Our goal is to turn this alchemy into chemistry: replace intuition with systematic, reproducible experiments. Here's how we go about it:
<Sidenote>
Lavoisier replaced phlogiston theory with precise measurements and repeatable experiments, earning him the title "father of modern chemistry".
</Sidenote>
We start by [setting up the problem](#rephrasing-the-web): what rephrasing is, which approaches exist, and what we want to test. Then we dive into the 90 [Experiments](#experiments) we ran to figure out which prompts, models, and datasets actually work. The [Analyses](#analyses) section zooms out to ask *why* things work the way they do. Next comes the [Infrastructure](#infrastructure) that made all of this possible, including detailed throughput benchmarking of popular models (super important for getting the most data for your bucks). Finally, we [put it all together](#applying-the-recipe-at-scale) into FinePhrase, our best configuration.
The sections below are fairly self-contained, so feel free to jump around and skip whatever seems less interesting to you.

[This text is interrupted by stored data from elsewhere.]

-- ==== Sys2Proof/Laws/State.lean ====
section
/-! SUPPORT. One lemma per field per update of State: what each setter writes, and that it leaves every other field as it
was. -/

namespace Sys2Proof.Machine

variable (s : State)

section
variable (v : Tab Nat)
@[simp] theorem State.setRegs_regs : (s.setRegs v).regs = v := rfl
@[simp] theorem State.setRegs_wbuf : (s.setRegs v).wbuf = s.wbuf := rfl
@[simp] theorem State.setRegs_parity : (s.setRegs v).parity = s.parity := rfl
@[simp] theorem State.setRegs_holds : (s.setRegs v).holds = s.holds := rfl
@[simp] theorem State.setRegs_fans : (s.setRegs v).fans = s.fans := rfl
@[simp] theorem State.setRegs_host : (s.setRegs v).host = s.host := rfl
@[simp] theorem State.setRegs_cfg : (s.setRegs v).cfg = s.cfg := rfl
@[simp] theorem State.setRegs_bench : (s.setRegs v).bench = s.bench := rfl
@[simp] theorem State.setRegs_fab : (s.setRegs v).fab = s.fab := rfl
@[simp] theorem State.setRegs_eth : (s.setRegs v).eth = s.eth := rfl
@[simp] theorem State.setRegs_tbl : (s.setRegs v).tbl = s.tbl := rfl
@[simp] theorem State.setRegs_flt : (s.setRegs v).flt = s.flt := rfl
@[simp] theorem State.setRegs_ax0 : (s.setRegs v).ax0 = s.ax0 := rfl
@[simp] theorem State.setRegs_pins : (s.setRegs v).pins = s.pins := rfl
@[simp] theorem State.setRegs_pwr : (s.setRegs v).pwr = s.pwr := rfl
@[simp] theorem State.setRegs_body : (s.setRegs v).body = s.body := rfl
@[simp] theorem State.setRegs_can : (s.setRegs v).can = s.can := rfl
@[simp] theorem State.setRegs_lin : (s.setRegs v).lin = s.lin := rfl
@[simp] theorem State.setRegs_wake : (s.setRegs v).wake = s.wake := rfl
@[simp] theorem State.setRegs_guard : (s.setRegs v).guard = s.guard := rfl
@[simp] theorem State.setRegs_gw : (s.setRegs v).gw = s.gw := rfl
@[simp] theorem State.setRegs_trust : (s.setRegs v).trust = s.trust := rfl
@[simp] theorem State.setRegs_stamps : (s.setRegs v).stamps = s.stamps := rfl
@[simp] theorem State.setRegs_axes : (s.setRegs v).axes = s.axes := rfl
@[simp] theorem State.setRegs_evp : (s.setRegs v).evp = s.evp := rfl
@[simp] theorem State.setRegs_upd : (s.setRegs v).upd = s.upd := rfl
@[simp] theorem State.setRegs_drk : (s.setRegs v).drk = s.drk := rfl
@[simp] theorem State.setRegs_leg : (s.setRegs v).leg = s.leg := rfl
@[simp] theorem State.setRegs_clk : (s.setRegs v).clk = s.clk := rfl
@[simp] theorem State.setRegs_draws : (s.setRegs v).draws = s.draws := rfl
@[simp] theorem State.setRegs_outs : (s.setRegs v).outs = s.outs := rfl
@[simp] theorem State.setRegs_pending : (s.setRegs v).pending = s.pending := rfl
end

section
variable (v : Tab Nat)
@[simp] theorem State.setWbuf_regs : (s.setWbuf v).regs = s.regs := rfl
@[simp] theorem State.setWbuf_wbuf : (s.setWbuf v).wbuf = v := rfl
@[simp] theorem State.setWbuf_parity : (s.setWbuf v).parity = s.parity := rfl
@[simp] theorem State.setWbuf_holds : (s.setWbuf v).holds = s.holds := rfl
@[simp] theorem State.setWbuf_fans : (s.setWbuf v).fans = s.fans := rfl
@[simp] theorem State.setWbuf_host : (s.setWbuf v).host = s.host := rfl
@[simp] theorem State.setWbuf_cfg : (s.setWbuf v).cfg = s.cfg := rfl
@[simp] theorem State.setWbuf_bench : (s.setWbuf v).bench = s.bench := rfl
@[simp] theorem State.setWbuf_fab : (s.setWbuf v).fab = s.fab := rfl
@[simp] theorem State.setWbuf_eth : (s.setWbuf v).eth = s.eth := rfl
@[simp] theorem State.setWbuf_tbl : (s.setWbuf v).tbl = s.tbl := rfl
@[simp] theorem State.setWbuf_flt : (s.setWbuf v).flt = s.flt := rfl
@[simp] theorem State.setWbuf_ax0 : (s.setWbuf v).ax0 = s.ax0 := rfl
@[simp] theorem State.setWbuf_pins : (s.setWbuf v).pins = s.pins := rfl
@[simp] theorem State.setWbuf_pwr : (s.setWbuf v).pwr = s.pwr := rfl
@[simp] theorem State.setWbuf_body : (s.setWbuf v).body = s.body := rfl
@[simp] theorem State.setWbuf_can : (s.setWbuf v).can = s.can := rfl
@[simp] theorem State.setWbuf_lin : (s.setWbuf v).lin = s.lin := rfl
@[simp] theorem State.setWbuf_wake : (s.setWbuf v).wake = s.wake := rfl
@[simp] theorem State.setWbuf_guard : (s.setWbuf v).guard = s.guard := rfl
@[simp] theorem State.setWbuf_gw : (s.setWbuf v).gw = s.gw := rfl
@[simp] theorem State.setWbuf_trust : (s.setWbuf v).trust = s.trust := rfl
@[simp] theorem State.setWbuf_stamps : (s.setWbuf v).stamps = s.stamps := rfl
@[simp] theorem State.setWbuf_axes : (s.setWbuf v).axes = s.axes := rfl
@[simp] theorem State.setWbuf_evp : (s.setWbuf v).evp = s.evp := rfl
@[simp] theorem State.setWbuf_upd : (s.setWbuf v).upd = s.upd := rfl
@[simp] theorem State.setWbuf_drk : (s.setWbuf v).drk = s.drk := rfl
@[simp] theorem State.setWbuf_leg : (s.setWbuf v).leg = s.leg := rfl
@[simp] theorem State.setWbuf_clk : (s.setWbuf v).clk = s.clk := rfl
@[simp] theorem State.setWbuf_draws : (s.setWbuf v).draws = s.draws := rfl
@[simp] theorem State.setWbuf_outs : (s.setWbuf v).outs = s.outs := rfl
@[simp] theorem State.setWbuf_pending : (s.setWbuf v).pending = s.pending := rfl
end

section
variable (v : List Nat)
@[simp] theorem State.setParity_regs : (s.setParity v).regs = s.regs := rfl
@[simp] theorem State.setParity_wbuf : (s.setParity v).wbuf = s.wbuf := rfl
@[simp] theorem State.setParity_parity : (s.setParity v).parity = v := rfl
@[simp] theorem State.setParity_holds : (s.setParity v).holds = s.holds := rfl
@[simp] theorem State.setParity_fans : (s.setParity v).fans = s.fans := rfl
@[simp] theorem State.setParity_host : (s.setParity v).host = s.host := rfl
@[simp] theorem State.setParity_cfg : (s.setParity v).cfg = s.cfg := rfl
@[simp] theorem State.setParity_bench : (s.setParity v).bench = s.bench := rfl
@[simp] theorem State.setParity_fab : (s.setParity v).fab = s.fab := rfl
@[simp] theorem State.setParity_eth : (s.setParity v).eth = s.eth := rfl
@[simp] theorem State.setParity_tbl : (s.setParity v).tbl = s.tbl := rfl
@[simp] theorem State.setParity_flt : (s.setParity v).flt = s.flt := rfl
@[simp] theorem State.setParity_ax0 : (s.setParity v).ax0 = s.ax0 := rfl
@[simp] theorem State.setParity_pins : (s.setParity v).pins = s.pins := rfl
@[simp] theorem State.setParity_pwr : (s.setParity v).pwr = s.pwr := rfl
@[simp] theorem State.setParity_body : (s.setParity v).body = s.body := rfl
@[simp] theorem State.setParity_can : (s.setParity v).can = s.can := rfl
@[simp] theorem State.setParity_lin : (s.setParity v).lin = s.lin := rfl
@[simp] theorem State.setParity_wake : (s.setParity v).wake = s.wake := rfl
@[simp] theorem State.setParity_guard : (s.setParity v).guard = s.guard := rfl
@[simp] theorem State.setParity_gw : (s.setParity v).gw = s.gw := rfl
@[simp] theorem State.setParity_trust : (s.setParity v).trust = s.trust := rfl
@[simp] theorem State.setParity_stamps : (s.setParity v).stamps = s.stamps := rfl
@[simp] theorem State.setParity_axes : (s.setParity v).axes = s.axes := rfl
@[simp] theorem State.setParity_evp : (s.setParity v).evp = s.evp := rfl
@[simp] theorem State.setParity_upd : (s.setParity v).upd = s.upd := rfl
@[simp] theorem State.setParity_drk : (s.setParity v).drk = s.drk := rfl
@[simp] theorem State.setParity_leg : (s.setParity v).leg = s.leg := rfl
@[simp] theorem State.setParity_clk : (s.setParity v).clk = s.clk := rfl
@[simp] theorem State.setParity_draws : (s.setParity v).draws = s.draws := rfl
@[simp] theorem State.setParity_outs : (s.setParity v).outs = s.outs := rfl
@[simp] theorem State.setParity_pending : (s.setParity v).pending = s.pending := rfl
end

section
variable (v : Tab Hold)
@[simp] theorem State.setHolds_regs : (s.setHolds v).regs = s.regs := rfl
@[simp] theorem State.setHolds_wbuf : (s.setHolds v).wbuf = s.wbuf := rfl
@[simp] theorem State.setHolds_parity : (s.setHolds v).parity = s.parity := rfl
@[simp] theorem State.setHolds_holds : (s.setHolds v).holds = v := rfl
@[simp] theorem State.setHolds_fans : (s.setHolds v).fans = s.fans := rfl
@[simp] theorem State.setHolds_host : (s.setHolds v).host = s.host := rfl
@[simp] theorem State.setHolds_cfg : (s.setHolds v).cfg = s.cfg := rfl
@[simp] theorem State.setHolds_bench : (s.setHolds v).bench = s.bench := rfl
@[simp] theorem State.setHolds_fab : (s.setHolds v).fab = s.fab := rfl
@[simp] theorem State.setHolds_eth : (s.setHolds v).eth = s.eth := rfl
@[simp] theorem State.setHolds_tbl : (s.setHolds v).tbl = s.tbl := rfl
@[simp] theorem State.setHolds_flt : (s.setHolds v).flt = s.flt := rfl
@[simp] theorem State.setHolds_ax0 : (s.setHolds v).ax0 = s.ax0 := rfl
@[simp] theorem State.setHolds_pins : (s.setHolds v).pins = s.pins := rfl
@[simp] theorem State.setHolds_pwr : (s.setHolds v).pwr = s.pwr := rfl
@[simp] theorem State.setHolds_body : (s.setHolds v).body = s.body := rfl
@[simp] theorem State.setHolds_can : (s.setHolds v).can = s.can := rfl
@[simp] theorem State.setHolds_lin : (s.setHolds v).lin = s.lin := rfl
@[simp] theorem State.setHolds_wake : (s.setHolds v).wake = s.wake := rfl
@[simp] theorem State.setHolds_guard : (s.setHolds v).guard = s.guard := rfl
@[simp] theorem State.setHolds_gw : (s.setHolds v).gw = s.gw := rfl
@[simp] theorem State.setHolds_trust : (s.setHolds v).trust = s.trust := rfl
@[simp] theorem State.setHolds_stamps : (s.setHolds v).stamps = s.stamps := rfl
@[simp] theorem State.setHolds_axes : (s.setHolds v).axes = s.axes := rfl
@[simp] theorem State.setHolds_evp : (s.setHolds v).evp = s.evp := rfl
@[simp] theorem State.setHolds_upd : (s.setHolds v).upd = s.upd := rfl
@[simp] theorem State.setHolds_drk : (s.setHolds v).drk = s.drk := rfl
@[simp] theorem State.setHolds_leg : (s.setHolds v).leg = s.leg := rfl
@[simp] theorem State.setHolds_clk : (s.setHolds v).clk = s.clk := rfl
@[simp] theorem State.setHolds_draws : (s.setHolds v).draws = s.draws := rfl
@[simp] theorem State.setHolds_outs : (s.setHolds v).outs = s.outs := rfl
@[simp] theorem State.setHolds_pending : (s.setHolds v).pending = s.pending := rfl
end

section
variable (v : List Fanout)
@[simp] theorem State.setFans_regs : (s.setFans v).regs = s.regs := rfl
@[simp] theorem State.setFans_wbuf : (s.setFans v).wbuf = s.wbuf := rfl
@[simp] theorem State.setFans_parity : (s.setFans v).parity = s.parity := rfl
@[simp] theorem State.setFans_holds : (s.setFans v).holds = s.holds := rfl
@[simp] theorem State.setFans_fans : (s.setFans v).fans = v := rfl
@[simp] theorem State.setFans_host : (s.setFans v).host = s.host := rfl
@[simp] theorem State.setFans_cfg : (s.setFans v).cfg = s.cfg := rfl
@[simp] theorem State.setFans_bench : (s.setFans v).bench = s.bench := rfl
@[simp] theorem State.setFans_fab : (s.setFans v).fab = s.fab := rfl
@[simp] theorem State.setFans_eth : (s.setFans v).eth = s.eth := rfl
@[simp] theorem State.setFans_tbl : (s.setFans v).tbl = s.tbl := rfl
@[simp] theorem State.setFans_flt : (s.setFans v).flt = s.flt := rfl
@[simp] theorem State.setFans_ax0 : (s.setFans v).ax0 = s.ax0 := rfl
@[simp] theorem State.setFans_pins : (s.setFans v).pins = s.pins := rfl
@[simp] theorem State.setFans_pwr : (s.setFans v).pwr = s.pwr := rfl
@[simp] theorem State.setFans_body : (s.setFans v).body = s.body := rfl
@[simp] theorem State.setFans_can : (s.setFans v).can = s.can := rfl
@[simp] theorem State.setFans_lin : (s.setFans v).lin = s.lin := rfl
@[simp] theorem State.setFans_wake : (s.setFans v).wake = s.wake := rfl
@[simp] theorem State.setFans_guard : (s.setFans v).guard = s.guard := rfl
@[simp] theorem State.setFans_gw : (s.setFans v).gw = s.gw := rfl
@[simp] theorem State.setFans_trust : (s.setFans v).trust = s.trust := rfl
@[simp] theorem State.setFans_stamps : (s.setFans v).stamps = s.stamps := rfl
@[simp] theorem State.setFans_axes : (s.setFans v).axes = s.axes := rfl
@[simp] theorem State.setFans_evp : (s.setFans v).evp = s.evp := rfl
@[simp] theorem State.setFans_upd : (s.setFans v).upd = s.upd := rfl
@[simp] theorem State.setFans_drk : (s.setFans v).drk = s.drk := rfl
@[simp] theorem State.setFans_leg : (s.setFans v).leg = s.leg := rfl
@[simp] theorem State.setFans_clk : (s.setFans v).clk = s.clk := rfl
@[simp] theorem State.setFans_draws : (s.setFans v).draws = s.draws := rfl
@[simp] theorem State.setFans_outs : (s.setFans v).outs = s.outs := rfl
@[simp] theorem State.setFans_pending : (s.setFans v).pending = s.pending := rfl
end

section
variable (v : HostSt)
@[simp] theorem State.setHost_regs : (s.setHost v).regs = s.regs := rfl
@[simp] theorem State.setHost_wbuf : (s.setHost v).wbuf = s.wbuf := rfl
@[simp] theorem State.setHost_parity : (s.setHost v).parity = s.parity := rfl
@[simp] theorem State.setHost_holds : (s.setHost v).holds = s.holds := rfl
@[simp] theorem State.setHost_fans : (s.setHost v).fans = s.fans := rfl
@[simp] theorem State.setHost_host : (s.setHost v).host = v := rfl
@[simp] theorem State.setHost_cfg : (s.setHost v).cfg = s.cfg := rfl
@[simp] theorem State.setHost_bench : (s.setHost v).bench = s.bench := rfl
@[simp] theorem State.setHost_fab : (s.setHost v).fab = s.fab := rfl
@[simp] theorem State.setHost_eth : (s.setHost v).eth = s.eth := rfl
@[simp] theorem State.setHost_tbl : (s.setHost v).tbl = s.tbl := rfl
@[simp] theorem State.setHost_flt : (s.setHost v).flt = s.flt := rfl
@[simp] theorem State.setHost_ax0 : (s.setHost v).ax0 = s.ax0 := rfl
@[simp] theorem State.setHost_pins : (s.setHost v).pins = s.pins := rfl
@[simp] theorem State.setHost_pwr : (s.setHost v).pwr = s.pwr := rfl
@[simp] theorem State.setHost_body : (s.setHost v).body = s.body := rfl
@[simp] theorem State.setHost_can : (s.setHost v).can = s.can := rfl
@[simp] theorem State.setHost_lin : (s.setHost v).lin = s.lin := rfl
@[simp] theorem State.setHost_wake : (s.setHost v).wake = s.wake := rfl
@[simp] theorem State.setHost_guard : (s.setHost v).guard = s.guard := rfl
@[simp] theorem State.setHost_gw : (s.setHost v).gw = s.gw := rfl
@[simp] theorem State.setHost_trust : (s.setHost v).trust = s.trust := rfl
@[simp] theorem State.setHost_stamps : (s.setHost v).stamps = s.stamps := rfl
@[simp] theorem State.setHost_axes : (s.setHost v).axes = s.axes := rfl
@[simp] theorem State.setHost_evp : (s.setHost v).evp = s.evp := rfl
@[simp] theorem State.setHost_upd : (s.setHost v).upd = s.upd := rfl
@[simp] theorem State.setHost_drk : (s.setHost v).drk = s.drk := rfl
@[simp] theorem State.setHost_leg : (s.setHost v).leg = s.leg := rfl
@[simp] theorem State.setHost_clk : (s.setHost v).clk = s.clk := rfl
@[simp] theorem State.setHost_draws : (s.setHost v).draws = s.draws := rfl
@[simp] theorem State.setHost_outs : (s.setHost v).outs = s.outs := rfl
@[simp] theorem State.setHost_pending : (s.setHost v).pending = s.pending := rfl
end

<Note variant="info" title="But wait, what about model collapse?">
You might be wondering: doesn't training on synthetic data inevitably lead to model collapse? This is a common misconception that stems from research [@modelcollapse] showing severe degradation when models are trained exclusively and iteratively on their own outputs, without any new information or human data.
In practice, nobody trains models this way. Real-world pipelines mix synthetic with human data, use diverse reference materials in prompts, and apply synthetic data strategically rather than replacing entire training corpora. A large-scale empirical study training over 1,000 LLMs [@demystifyingsynth] confirms this nuanced picture: training on rephrased synthetic data mixed with natural web text (at around 30% synthetic) can speed up pretraining convergence by 5-10x, with no signs of degradation. Model collapse happens in a closed loop on a model's own outputs without new signal, which is not how practitioners use synthetic data. The real concern is frontier models generating training data for other frontier models in isolation. Thoughtful integration of synthetic data that introduces new knowledge or perspectives is a different story entirely. In FineWeb [@fineweb] we also found no degradation from naturally occurring AI-generated data on the web.
</Note>
Want to learn how to make GPUs go brrr and generate synthetic tokens at scale like this? This blog is for you!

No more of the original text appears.